A higher periodic leg movement index (PLMI) predicted less sleep at night in older people with cognitive impairment and sleep disturbance, according to a study published in SLEEP on February 1. The study, which focused on 102 people aged 59 to 96 who had a clinical diagnosis of cognitive impairment, as well as average nightly sleep of seven or less hours and daytime sleep of 30 minutes or longer, found that 21.6% had at least one painful condition, and 45.1% were diagnosed with depression. The participants' average PLMI was 17.3, with 33.3% having a PLMI greater than 15. Time in bed at night exceeded eight hours yet participants averaged only 5.5 hours of sleep. PLMI, time in bed, and age explained 43.6% of the variance in total sleep time.

One of the first large-scale studies to examine the association of sleep behaviors, neuromuscular performance, and daytime function in a community dwelling of older women finds that poorer sleep is associated with worse physical function in older women during the daytime, a study published last year in SLEEP found. The study involving 2,889 women found that those who slept less than six hours per night walked 3.5% slower than those who slept 6 to 6.8 hours. Those who slept greater than or equal to 7.5 hours took 4.1% longer to complete five chair stands than those who slept 6.8 to 7.5 hours. With higher wake after sleep onset, gait speed was 9.1% slower. It took 7.6% longer to complete five chair stands, and odds of functional limitation were 1.8% higher. Women with 1 to 1.8 hours of daytime sleep had higher odds of a functional limitation than those with less than 30 minutes.

A study published in SLEEP in 2006 found that longer bouts with insomnia were more common in the older population, who are also more likely to be taking types of sedatives that have particular problems with addiction and side effects.

According to Ancoli-Israel, common sleep disorders in the elderly include the following:

- Insomnia, the most common sleep complaint, which affects almost half of adults 60 and older.

- Obstructive sleep apnea (OSA), which can elevate the risk for high blood pressure, stroke, heart disease, and cognitive problems. Snoring, a symptom of OSA, is a very common condition affecting nearly 40% of adults and is more common among older people.

- Restless legs syndrome, where one can experience uncomfortable feelings in the legs such as tingling, crawling, or pins and needles. It affects more than 20% of people aged 80 and older.

- Periodic limb movements, a condition that causes people to jerk and kick their legs every 20 to 40 seconds during sleep. One study found that roughly 40% of older adults have at least a mild form of periodic limb movements.

Not sleeping well can lead to a number of problems. Older adults who have poor nighttime sleep are more likely to have a depressed mood, attention, and memory problems, excessive daytime sleepiness, more nighttime falls, and use more over-the-counter or prescription sleep aids.

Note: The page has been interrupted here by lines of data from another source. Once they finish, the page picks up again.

-- ==== Sys2Proof/Word.lean ====
section
/-! DEFINITION. The data types of 00_scope.md rules R10 to R12: the byte, the bit string, the mask and the byte
memory. Numbers of the spec that are neither bits nor bytes are natural numbers (R10), so they are `Nat`. -/

namespace Sys2Proof

/-- A byte, 0 to 255 (R10). -/
abbrev Byte := BitVec 8

/-- A bit string in stream order (R50): the first element is the first bit. -/
abbrev Bits := List Bool

/-- A boolean sequence `bool[n]`: a mask, a pixel sequence or a canvas (R12). -/
abbrev Mask := List Bool

/-- A byte buffer `byte[]` (R12, R36): byte `a` of the buffer is element `a` of the list, and nothing exists at or
beyond its length (R59). -/
abbrev Memory := List Byte

end Sys2Proof
end

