/-- The steps behind the head of a record follow the decoder its header selects (R204). -/
theorem headerByte_reaches {a b x : Byte} {rest : Memory} {s t : State} (h : s.scan = .headerByte a b)
    (hrec : s.fd.stream.drop (s.fd.pos + 2) = x :: rest)
    (hfinish : finishRecord a b (reservedSet (lowSeven x)) (decodePayload s.cfg x rest).1
      (decodePayload s.cfg x rest).2 s = .next t) : Reaches s t := by
  have hstep := step_headerByte h hrec
  have hpayload : payloadRest s.fd = rest := by
    have hdrop : payloadRest s.fd = (s.fd.stream.drop (s.fd.pos + 2)).drop 1 := List.drop_drop.symm
    rw [hdrop, hrec, List.drop_succ_cons, List.drop_zero]
  subst hpayload
  rw [decodePayload] at hfinish
  split at hstep
  case isTrue hm =>
    rw [if_pos hm] at hfinish
    exact .of_next hstep (countField_reaches rfl hfinish)
  case isFalse hm =>
    rw [if_neg hm] at hfinish
    exact .of_answer hstep (nextRun_reaches List.drop_zero hfinish)

/-- Settles O55: the head of the record, and then its payload. -/
theorem fdStepIsElementWalk : Obligations.FdStepIsElementWalk := by
  intro s _ h
  obtain ⟨hshort, -⟩ | ⟨a, b, x, rest, hrec, hlen, -⟩ := decodeRecord_cases s.cfg s.fd
  · exact ⟨1, _, by rw [stepMany, step_recordHead_of_short h hshort]; rfl, exec_fdStep_of_short hshort⟩
  · have hhead := step_recordHead h (by omega) hrec
    have hheader : s.fd.stream.drop (s.fd.pos + 2) = x :: rest := by
      rw [← List.drop_drop, hrec]
      rfl
    obtain ⟨n, hn⟩ := Reaches.of_next hhead (headerByte_reaches (s := s.withScan (.headerByte a b)) rfl hheader rfl)
    exact ⟨n, _, hn, exec_fdStep_of_record hrec⟩

end Sys2Proof.Machine

/-! Proofs: the invariant of the block (10_state.md R24, R26, R28, R29; log 8). An operation keeps the invariant of its
unit, and each place of an element-wise FD.STEP leads to a place where the variables are those of the pseudocode. -/

namespace Sys2Proof.Machine

open Sys2Proof

theorem scanInv_of_idle {s : State} (h : s.scan = .idle) : ScanInv s := by
  simp [ScanInv, h]

/-- Every unit of a new block meets its invariant (R38). -/
theorem stateInv_ofConfig {c : Config} (h : c.legal) : StateInv (State.ofConfig c) :=
  ⟨h, emptyWriter_inv, loadReader_inv [], List.length_replicate, ⟨le_rfl, List.length_replicate⟩, scanInv_of_idle rfl⟩

/-- An operation keeps the invariant where no element-wise FD.STEP is under way. -/
theorem exec_operation_stateInv {i : Instr} {s t : State} (hi : i.slot = .command) (hidle : s.scan = .idle)
    (hinv : StateInv s) (h : exec i s = .next t) : StateInv t := by
  obtain ⟨hcfg, hbw, hbr, hfe, hfd, -⟩ := hinv
  cases exec_effect h with
  | writer hstep => exact ⟨hcfg, hstep.inv hbw, hbr, hfe, hfd, scanInv_of_idle hidle⟩
  | reader hstep => exact ⟨hcfg, hbw, hstep.inv hbr, hfe, hfd, scanInv_of_idle hidle⟩
  | codec => exact ⟨hcfg, hbw, hbr, hfe, hfd, scanInv_of_idle hidle⟩
  | encoder hstep => exact ⟨hcfg, hbw, hbr, hstep.inv hfe, hfd, scanInv_of_idle hidle⟩
  | decoder hstep hx => exact ⟨hcfg, hbw, hbr, hfe, hstep.inv hfd, scanInv_of_idle (by simpa [hidle] using hx)⟩
  | reset =>
    obtain ⟨hcfg', hbw', hbr', hfe', hfd', -⟩ := stateInv_ofConfig hcfg
    exact ⟨hcfg', hbw', hbr', hfe', hfd', scanInv_of_idle rfl⟩
  | walk hslot | finish hslot => exact absurd hi hslot

/-- Going on to the next place of a record changes only what the invariant says of that place. -/
theorem StateInv.withScan {s : State} (h : StateInv s) {x : Scan} (hx : ScanInv (s.withScan x)) :
    StateInv (s.withScan x) := by
  obtain ⟨hcfg, hbw, hbr, hfe, hfd, -⟩ := h
  exact ⟨hcfg, hbw, hbr, hfe, hfd, hx⟩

While most people require seven to eight hours of sleep a night to perform optimally the next day, older adults might find this harder to obtain. Older adults must be more aware of their sleep and maintain good sleep hygiene by following these tips:

- Establishing a routine sleep schedule.

- Avoiding utilizing bed for activities other than sleep or intimacy.

- Avoiding substances that disturb your sleep, such as alcohol or caffeine.

- Not napping during the day. If you must snooze, limit the time to less than one hour and no later than 3 p.m.

- Stick to rituals that help you relax each night before bed. This can include such things as a warm bath, a light snack, or a few minutes of reading.

- Don't take your worries to bed. Bedtime is a time to relax, not to hash out the stresses of the day.

- If you can't fall asleep, leave your bedroom and engage in a quiet activity. Return to bed only when you are tired.

- Keep your bedroom dark, quiet, and a little cool.